Se a clássica foto da menina nua, queimada de napalm, lhe causa desconforto, passe longe de Corações e Mentes. Crianças literalmente descascando são aqui um forte argumento visual contra o genocídio. Perto do fim, mães desesperadas ameaçam se jogar nas covas em que seus filhos estão sendo enterrados. Logo em seguida, um general da ofensiva contradiz a cena dizendo que os vietnamitas não têm o mesmo apego à vida que os ocidentais, que isso é uma coisa presente na "filosofia oriental".

Davis, que não é bobo, traduz quando precisa falas em francês e vietnamita para o inglês, trocando rapidamente as legendas por dublagens. Fica muito mais dramático ouvir o relato da filha morta em um bombardeio não quando se lê, mas quando se ouve. Nem precisaria disso. Assim que a palavra é passada aos combatentes as idiossincrasias ficam evidentes. Deve haver algo de muito errado com um país quando o ameríndio, convocado a lutar, estende ao "amarelo baixinho e iletrado" o mesmo tipo de preconceito que ele sofre do restante dos soldados.

A certa altura da retirada, o alto escalão da ofensiva aparecia em campo somente para distribuir medalhas aos vietnamitas que começavam a recompor o exército contra o Vietcongue, em substituição aos estadunidenses. Ironia: em A Queda (2004), Adolph Hitler, ciente da derrota, saía de seu bunker somente para condecorar os adolescentes nacionalistas que morreriam pouco depois. Não havia, num cenário assim, como conquistar os corações e as mentes dos vietnamitas - único modo, segundo um estrategista no início do filme, de vencer a guerra. Hoje isso é repetido em Bagdá: deve-se conquistar a confiança dos iraquianos para estabelecer a paz.
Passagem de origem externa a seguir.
-- ==== Sys2Proof/Machine/Dispatch.lean ====
section
/-! DEFINITION. One arm for each command. -/

namespace Sys2Proof.Machine

def exec (i : Instr) (s : State) : Host.Outcome State Fault Refusal :=
  match i with
  | .identify tag body => Sys2Proof.Machine.execIdentify tag body s
  | .portStatus tag body => Sys2Proof.Machine.execPortStatus tag body s
  | .configGet tag body => Sys2Proof.Machine.execConfigGet tag body s
  | .configSet tag body => Sys2Proof.Machine.execConfigSet tag body s
  | .noticeClear tag body => Sys2Proof.Machine.execNoticeClear tag body s
  | .restart tag body => Sys2Proof.Machine.execRestart tag body s
  | .cursorSet tag body => Sys2Proof.Machine.execCursorSet tag body s
  | .readNext tag body => Sys2Proof.Machine.execReadNext tag body s
  | .loadBegin tag body => Sys2Proof.Machine.execLoadBegin tag body s
  | .loadRecord tag body => Sys2Proof.Machine.execLoadRecord tag body s
  | .loadAbort tag body => Sys2Proof.Machine.execLoadAbort tag body s
  | .nodePut tag body => Sys2Proof.Machine.execNodePut tag body s
  | .nodeRetire tag body => Sys2Proof.Machine.execNodeRetire tag body s
  | .nodeGet tag body => Sys2Proof.Machine.execNodeGet tag body s
  | .edgePut tag body => Sys2Proof.Machine.execEdgePut tag body s
  | .edgeSetPass tag body => Sys2Proof.Machine.execEdgeSetPass tag body s
  | .edgeRetire tag body => Sys2Proof.Machine.execEdgeRetire tag body s
  | .edgeGet tag body => Sys2Proof.Machine.execEdgeGet tag body s
  | .routeAsk tag body => Sys2Proof.Machine.execRouteAsk tag body s
  | .targetPut tag body => Sys2Proof.Machine.execTargetPut tag body s
  | .targetRetire tag body => Sys2Proof.Machine.execTargetRetire tag body s
  | .targetGet tag body => Sys2Proof.Machine.execTargetGet tag body s
  | .stationBlock tag body => Sys2Proof.Machine.execStationBlock tag body s
  | .stationUnblock tag body => Sys2Proof.Machine.execStationUnblock tag body s
  | .cabinPut tag body => Sys2Proof.Machine.execCabinPut tag body s
  | .cabinAmend tag body => Sys2Proof.Machine.execCabinAmend tag body s
  | .cabinRetire tag body => Sys2Proof.Machine.execCabinRetire tag body s
  | .cabinGet tag body => Sys2Proof.Machine.execCabinGet tag body s
  | .plateRetry tag body => Sys2Proof.Machine.execPlateRetry tag body s
  | .serviceTake tag body => Sys2Proof.Machine.execServiceTake tag body s
  | .trunkGet tag body => Sys2Proof.Machine.execTrunkGet tag body s
  | .eventPut tag body => Sys2Proof.Machine.execEventPut tag body s
  | .eventAmend tag body => Sys2Proof.Machine.execEventAmend tag body s
  | .eventCancel tag body => Sys2Proof.Machine.execEventCancel tag body s
  | .eventRetire tag body => Sys2Proof.Machine.execEventRetire tag body s
  | .eventGet tag body => Sys2Proof.Machine.execEventGet tag body s
  | .clockSet tag body => Sys2Proof.Machine.execClockSet tag body s
  | .clockGet tag body => Sys2Proof.Machine.execClockGet tag body s
  | .screenPut tag body => Sys2Proof.Machine.execScreenPut tag body s
  | .screenAmend tag body => Sys2Proof.Machine.execScreenAmend tag body s
  | .screenRetire tag body => Sys2Proof.Machine.execScreenRetire tag body s
  | .screenGet tag body => Sys2Proof.Machine.execScreenGet tag body s
  | .noticeSet tag body => Sys2Proof.Machine.execNoticeSet tag body s
  | .musterStart tag body => Sys2Proof.Machine.execMusterStart tag body s
  | .musterEnd tag body => Sys2Proof.Machine.execMusterEnd tag body s
  | .musterStatus tag body => Sys2Proof.Machine.execMusterStatus tag body s
  | .readAnswer x => Sys2Proof.Machine.execReadAnswer x s
  | .portOverrun => Sys2Proof.Machine.execPortOverrun s
  | .badFrame bytes => Sys2Proof.Machine.execBadFrame bytes s
  | .unknownRequest tag code => Sys2Proof.Machine.execUnknownRequest tag code s
  | .powerOnReset => Sys2Proof.Machine.execPowerOnReset s
  | .pinReset => Sys2Proof.Machine.execPinReset s
  | .alarmInChange low => Sys2Proof.Machine.execAlarmInChange low s
  | .alarmInFilterExpiry => Sys2Proof.Machine.execAlarmInFilterExpiry s
  | .drillTimerExpiry => Sys2Proof.Machine.execDrillTimerExpiry s
  | .entryCountTimerExpiry => Sys2Proof.Machine.execEntryCountTimerExpiry s
  | .secondTimerExpiry => Sys2Proof.Machine.execSecondTimerExpiry s
  | .standDownCompletion => Sys2Proof.Machine.execStandDownCompletion s
  | .buildCompletion => Sys2Proof.Machine.execBuildCompletion s
  | .surveyTimerExpiry trunk => Sys2Proof.Machine.execSurveyTimerExpiry trunk s
  | .holdTimerExpiry trunk => Sys2Proof.Machine.execHoldTimerExpiry trunk s
  | .idleGuardExpiry trunk => Sys2Proof.Machine.execIdleGuardExpiry trunk s
  | .stuckTimerExpiry trunk => Sys2Proof.Machine.execStuckTimerExpiry trunk s
  | .otherTalkerOpen trunk => Sys2Proof.Machine.execOtherTalkerOpen trunk s
  | .otherTalkerClose trunk => Sys2Proof.Machine.execOtherTalkerClose trunk s
  | .hold trunk addressAccepted => Sys2Proof.Machine.execHold trunk addressAccepted s
  | .holdRelease trunk => Sys2Proof.Machine.execHoldRelease trunk s
  | .arbitrationLoss trunk addressAccepted => Sys2Proof.Machine.execArbitrationLoss trunk addressAccepted s
  | .recoveringWiresHigh trunk => Sys2Proof.Machine.execRecoveringWiresHigh trunk s
  | .faultWiresHigh trunk => Sys2Proof.Machine.execFaultWiresHigh trunk s
  | .writeCompletion trunk => Sys2Proof.Machine.execWriteCompletion trunk s
  | .writeRefused trunk => Sys2Proof.Machine.execWriteRefused trunk s
  | .broadcastCompletion trunk => Sys2Proof.Machine.execBroadcastCompletion trunk s
  | .surveyStepEnd trunk how => Sys2Proof.Machine.execSurveyStepEnd trunk how s
  | .privacy => Sys2Proof.Machine.execPrivacy s
  | .serviceCall => Sys2Proof.Machine.execServiceCall s
  | .sweepClear => Sys2Proof.Machine.execSweepClear s
  | .toolWrite => Sys2Proof.Machine.execToolWrite s
  | .periodTimerExpiry link => Sys2Proof.Machine.execPeriodTimerExpiry link s
  | .accept link address flags slot gen => Sys2Proof.Machine.execAccept link address flags slot gen s
  | .reject link address flags slot gen => Sys2Proof.Machine.execReject link address flags slot gen s
  | .descriptor link address flags lines languages panelClass => Sys2Proof.Machine.execDescriptor link address flags lines languages panelClass s
  | .corruptAnswer link => Sys2Proof.Machine.execCorruptAnswer link s
  | .answerWindowExpiry link => Sys2Proof.Machine.execAnswerWindowExpiry link s
  | .answerLimitExpiry link => Sys2Proof.Machine.execAnswerLimitExpiry link s
  | .trunkWireChange trunk clockHigh dataHigh => Sys2Proof.Machine.execTrunkWireChange trunk clockHigh dataHigh s
  | .screenAnswerBegin link => Sys2Proof.Machine.execScreenAnswerBegin link s

end Sys2Proof.Machine
end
No fim das contas, os únicos corações e mentes cooptados aqui são os dos próprios estadunidenses. Davis faz questão de filmar jogos de futebol americano e palestras de ex-prisioneiros de guerra em escolas para demonstrar como a compulsão pela vitória e a xenofobia estão arraigados na cultura nacional. Repare no close-up reservado a uma baliza - a menina que abre a parada militar equilibrando um bastão. Toda maquiada e sorridente, ela é o emblema nefasto dessa política de Estado. O coração voltado para a suposta defesa dos ideais democráticos. A mente convencida da superioridade da América.